_WORK TASK_
Output exactly, please, the lines of the records below from the one containing "def LAST_FAIL_TIDE : Field" through the final line.

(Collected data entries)
*-*-*

-- ==== Sys2Proof/Machine/RegsB.lean ====
section
/-! DEFINITION. The register fields of the pages Levee to Mailbox, one definition a field, as the register tables of the
spec give them: byte offset, least significant bit, width, stride in bits and count of an indexed field, access,
attribute, Reset value, whether the counter wraps, and whether SOFT_CLEAR clears it (R26 to R29, R535). -/

namespace Sys2Proof.Machine.Reg.Levee

/-- `REPAIR_EN` at 0x100 [0], R264. -/
def REPAIR_EN : Field :=
  ⟨.levee, 0x100, 0, 1, 0, 1, .rw, .live, .c 1, false, false⟩

/-- `REPAIR_TURNS` at 0x100 [11:8], R264. -/
def REPAIR_TURNS : Field :=
  ⟨.levee, 0x100, 8, 4, 0, 1, .rw, .live, .c 2, false, false⟩

/-- `MB_SEL` at 0x108 [11:0], R264. -/
def MB_SEL : Field :=
  ⟨.levee, 0x108, 0, 12, 0, 1, .rw, .live, .c 0, false, false⟩

/-- `PREC_SEL` at 0x108 [23:16], R264. -/
def PREC_SEL : Field :=
  ⟨.levee, 0x108, 16, 8, 0, 1, .rw, .live, .c 0, false, false⟩

/-- `FLIP_EN` at 0x110 [0], R264. -/
def FLIP_EN : Field :=
  ⟨.levee, 0x110, 0, 1, 0, 1, .rwl, .live, .c 0, false, false⟩

/-- `FLIP_ARM` at 0x110 [1], R264. -/
def FLIP_ARM : Field :=
  ⟨.levee, 0x110, 1, 1, 0, 1, .wo, .live, .c 0, false, false⟩

/-- `FLIP_DISARM` at 0x110 [2], R264. -/
def FLIP_DISARM : Field :=
  ⟨.levee, 0x110, 2, 1, 0, 1, .wo, .live, .c 0, false, false⟩

/-- `FLIP_MODE` at 0x110 [4:3], R264. -/
def FLIP_MODE : Field :=
  ⟨.levee, 0x110, 3, 2, 0, 1, .rw, .live, .c 0, false, false⟩

/-- `FLIP_SIDE` at 0x110 [5], R264. -/
def FLIP_SIDE : Field :=
  ⟨.levee, 0x110, 5, 1, 0, 1, .rw, .live, .c 0, false, false⟩

/-- `FLIP_SCOPE` at 0x110 [6], R264. -/
def FLIP_SCOPE : Field :=
  ⟨.levee, 0x110, 6, 1, 0, 1, .rw, .live, .c 0, false, false⟩

/-- `FLIP_PL` at 0x110 [7], R264. -/
def FLIP_PL : Field :=
  ⟨.levee, 0x110, 7, 1, 0, 1, .rw, .live, .c 0, false, false⟩

/-- `FLIP_CANAL` at 0x110 [11:8], R264. -/
def FLIP_CANAL : Field :=
  ⟨.levee, 0x110, 8, 4, 0, 1, .rw, .live, .c 0, false, false⟩

/-- `FLIP_COUNT` at 0x110 [31:24], R264. -/
def FLIP_COUNT : Field :=
  ⟨.levee, 0x110, 24, 8, 0, 1, .rw, .live, .c 1, false, false⟩

/-- `FLIP_LINE` at 0x118 [39:0], R264. -/
def FLIP_LINE : Field :=
  ⟨.levee, 0x118, 0, 40, 0, 1, .rw, .live, .c 0, false, false⟩

/-- `FLIP_D` at 0x120 + 8k [63:0], R264. -/
def FLIP_D : Field :=
  ⟨.levee, 0x120, 0, 64, 64, 8, .rw, .live, .c 0, false, false⟩

/-- `FLIP_M0` at 0x160 [63:0], R264. -/
def FLIP_M0 : Field :=
  ⟨.levee, 0x160, 0, 64, 0, 1, .rw, .live, .c 0, false, false⟩

/-- `FLIP_M1` at 0x168 [63:0], R264. -/
def FLIP_M1 : Field :=
  ⟨.levee, 0x168, 0, 64, 0, 1, .rw, .live, .c 0, false, false⟩

/-- `MB_USED` at 0xB00 [12:0], R264. -/
def MB_USED : Field :=
  ⟨.levee, 0xB00, 0, 13, 0, 1, .ro, .none, .c 0, false, false⟩

/-- `MB_PEAK` at 0xB00 [28:16], R264. -/
def MB_PEAK : Field :=
  ⟨.levee, 0xB00, 16, 13, 0, 1, .ro, .none, .c 0, false, true⟩

/-- `MB_FETCH` at 0xB00 [44:32], R264. -/
def MB_FETCH : Field :=
  ⟨.levee, 0xB00, 32, 13, 0, 1, .ro, .none, .c 0, false, false⟩

/-- `MB_DRAIN` at 0xB00 [60:48], R264. -/
def MB_DRAIN : Field :=
  ⟨.levee, 0xB00, 48, 13, 0, 1, .ro, .none, .c 0, false, false⟩

/-- `LINE_CHECKS_FAILED` at 0xB08 [63:0], R264. -/
def LINE_CHECKS_FAILED : Field :=
  ⟨.levee, 0xB08, 0, 64, 0, 1, .ro, .none, .c 0, false, true⟩

/-- `MAC_FAILS` at 0xB10 [31:0], R264. -/
def MAC_FAILS : Field :=
  ⟨.levee, 0xB10, 0, 32, 0, 1, .ro, .none, .c 0, false, true⟩

/-- `INTERNAL_FAILS` at 0xB10 [63:32], R264. -/
def INTERNAL_FAILS : Field :=
  ⟨.levee, 0xB10, 32, 32, 0, 1, .ro, .none, .c 0, false, true⟩

/-- `REREAD_OK` at 0xB18 [31:0], R264. -/
def REREAD_OK : Field :=
  ⟨.levee, 0xB18, 0, 32, 0, 1, .ro, .none, .c 0, false, true⟩

/-- `CISTERN_OK` at 0xB18 [63:32], R264. -/
def CISTERN_OK : Field :=
  ⟨.levee, 0xB18, 32, 32, 0, 1, .ro, .none, .c 0, false, true⟩

/-- `TWIN_OK` at 0xB20 [31:0], R264. -/
def TWIN_OK : Field :=
  ⟨.levee, 0xB20, 0, 32, 0, 1, .ro, .none, .c 0, false, true⟩

/-- `STRIPE_OK` at 0xB20 [63:32], R264. -/
def STRIPE_OK : Field :=
  ⟨.levee, 0xB20, 32, 32, 0, 1, .ro, .none, .c 0, false, true⟩

/-- `CHAIN_POISONED` at 0xB28 [31:0], R264. -/
def CHAIN_POISONED : Field :=
  ⟨.levee, 0xB28, 0, 32, 0, 1, .ro, .none, .c 0, false, true⟩

/-- `CHAIN_LATE` at 0xB28 [63:32], R264. -/
def CHAIN_LATE : Field :=
  ⟨.levee, 0xB28, 32, 32, 0, 1, .ro, .none, .c 0, false, true⟩

/-- `PARTIAL_POISONED` at 0xB30 [31:0], R264. -/
def PARTIAL_POISONED : Field :=
  ⟨.levee, 0xB30, 0, 32, 0, 1, .ro, .none, .c 0, false, true⟩

/-- `POISON_READS` at 0xB30 [63:32], R264. -/
def POISON_READS : Field :=
  ⟨.levee, 0xB30, 32, 32, 0, 1, .ro, .none, .c 0, false, true⟩

/-- `REPAIRS` at 0xB38 [31:0], R264. -/
def REPAIRS : Field :=
  ⟨.levee, 0xB38, 0, 32, 0, 1, .ro, .none, .c 0, false, true⟩

/-- `REPAIRS_DROPPED` at 0xB38 [63:32], R264. -/
def REPAIRS_DROPPED : Field :=
  ⟨.levee, 0xB38, 32, 32, 0, 1, .ro, .none, .c 0, false, true⟩

/-- `RMW_RECON` at 0xB40 [31:0], R264. -/
def RMW_RECON : Field :=
  ⟨.levee, 0xB40, 0, 32, 0, 1, .ro, .none, .c 0, false, true⟩

/-- `STRIPE_UNPROT` at 0xB40 [63:32], R264. -/
def STRIPE_UNPROT : Field :=
  ⟨.levee, 0xB40, 32, 32, 0, 1, .ro, .none, .c 0, false, true⟩

/-- `LAST_FAIL_LINE` at 0xB48 [39:0], R264. -/
def LAST_FAIL_LINE : Field :=
  ⟨.levee, 0xB48, 0, 40, 0, 1, .ro, .none, .c 0, false, false⟩

/-- `LAST_FAIL_CANAL` at 0xB48 [43:40], R264. -/
def LAST_FAIL_CANAL : Field :=
  ⟨.levee, 0xB48, 40, 4, 0, 1, .ro, .none, .c 0, false, false⟩

/-- `LAST_FAIL_STEP` at 0xB48 [46:44], R264. -/
def LAST_FAIL_STEP : Field :=
  ⟨.levee, 0xB48, 44, 3, 0, 1, .ro, .none, .c 0, false, false⟩

/-- `LAST_FAIL_MAC` at 0xB48 [47], R264. -/
def LAST_FAIL_MAC : Field :=
  ⟨.levee, 0xB48, 47, 1, 0, 1, .ro, .none, .c 0, false, false⟩

/-- `LAST_FAIL_TIDE` at 0xB50 [63:0], R264. -/
def LAST_FAIL_TIDE : Field :=
  ⟨.levee, 0xB50, 0, 64, 0, 1, .ro, .none, .c 0, false, false⟩

/-- `PREC_COUNT` at 0xB58 [8:0], R264. -/
def PREC_COUNT : Field :=
  ⟨.levee, 0xB58, 0, 9, 0, 1, .ro, .none, .c 0, false, false⟩

/-- `PREC_OVF` at 0xB58 [9], R264. -/
def PREC_OVF : Field :=
  ⟨.levee, 0xB58, 9, 1, 0, 1, .ro, .none, .c 0, false, false⟩

/-- `PV_LINE` at 0xB60 [39:0], R264. -/
def PV_LINE : Field :=
  ⟨.levee, 0xB60, 0, 40, 0, 1, .ro, .none, .c 0, false, false⟩

/-- `PV_CAUSE` at 0xB60 [42:40], R264. -/
def PV_CAUSE : Field :=
  ⟨.levee, 0xB60, 40, 3, 0, 1, .ro, .none, .c 0, false, false⟩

*-*-*

_ANSWER TO THIS TASK_
def LAST_FAIL_TIDE : Field :=
  ⟨.levee, 0xB50, 0, 64, 0, 1, .ro, .none, .c 0, false, false⟩

/-- `PREC_COUNT` at 0xB58 [8:0], R264. -/
def PREC_COUNT : Field :=
  ⟨.levee, 0xB58, 0, 9, 0, 1, .ro, .none, .c 0, false, false⟩

/-- `PREC_OVF` at 0xB58 [9], R264. -/
def PREC_OVF : Field :=
  ⟨.levee, 0xB58, 9, 1, 0, 1, .ro, .none, .c 0, false, false⟩

/-- `PV_LINE` at 0xB60 [39:0], R264. -/
def PV_LINE : Field :=
  ⟨.levee, 0xB60, 0, 40, 0, 1, .ro, .none, .c 0, false, false⟩

/-- `PV_CAUSE` at 0xB60 [42:40], R264. -/
def PV_CAUSE : Field :=
  ⟨.levee, 0xB60, 40, 3, 0, 1, .ro, .none, .c 0, false, false⟩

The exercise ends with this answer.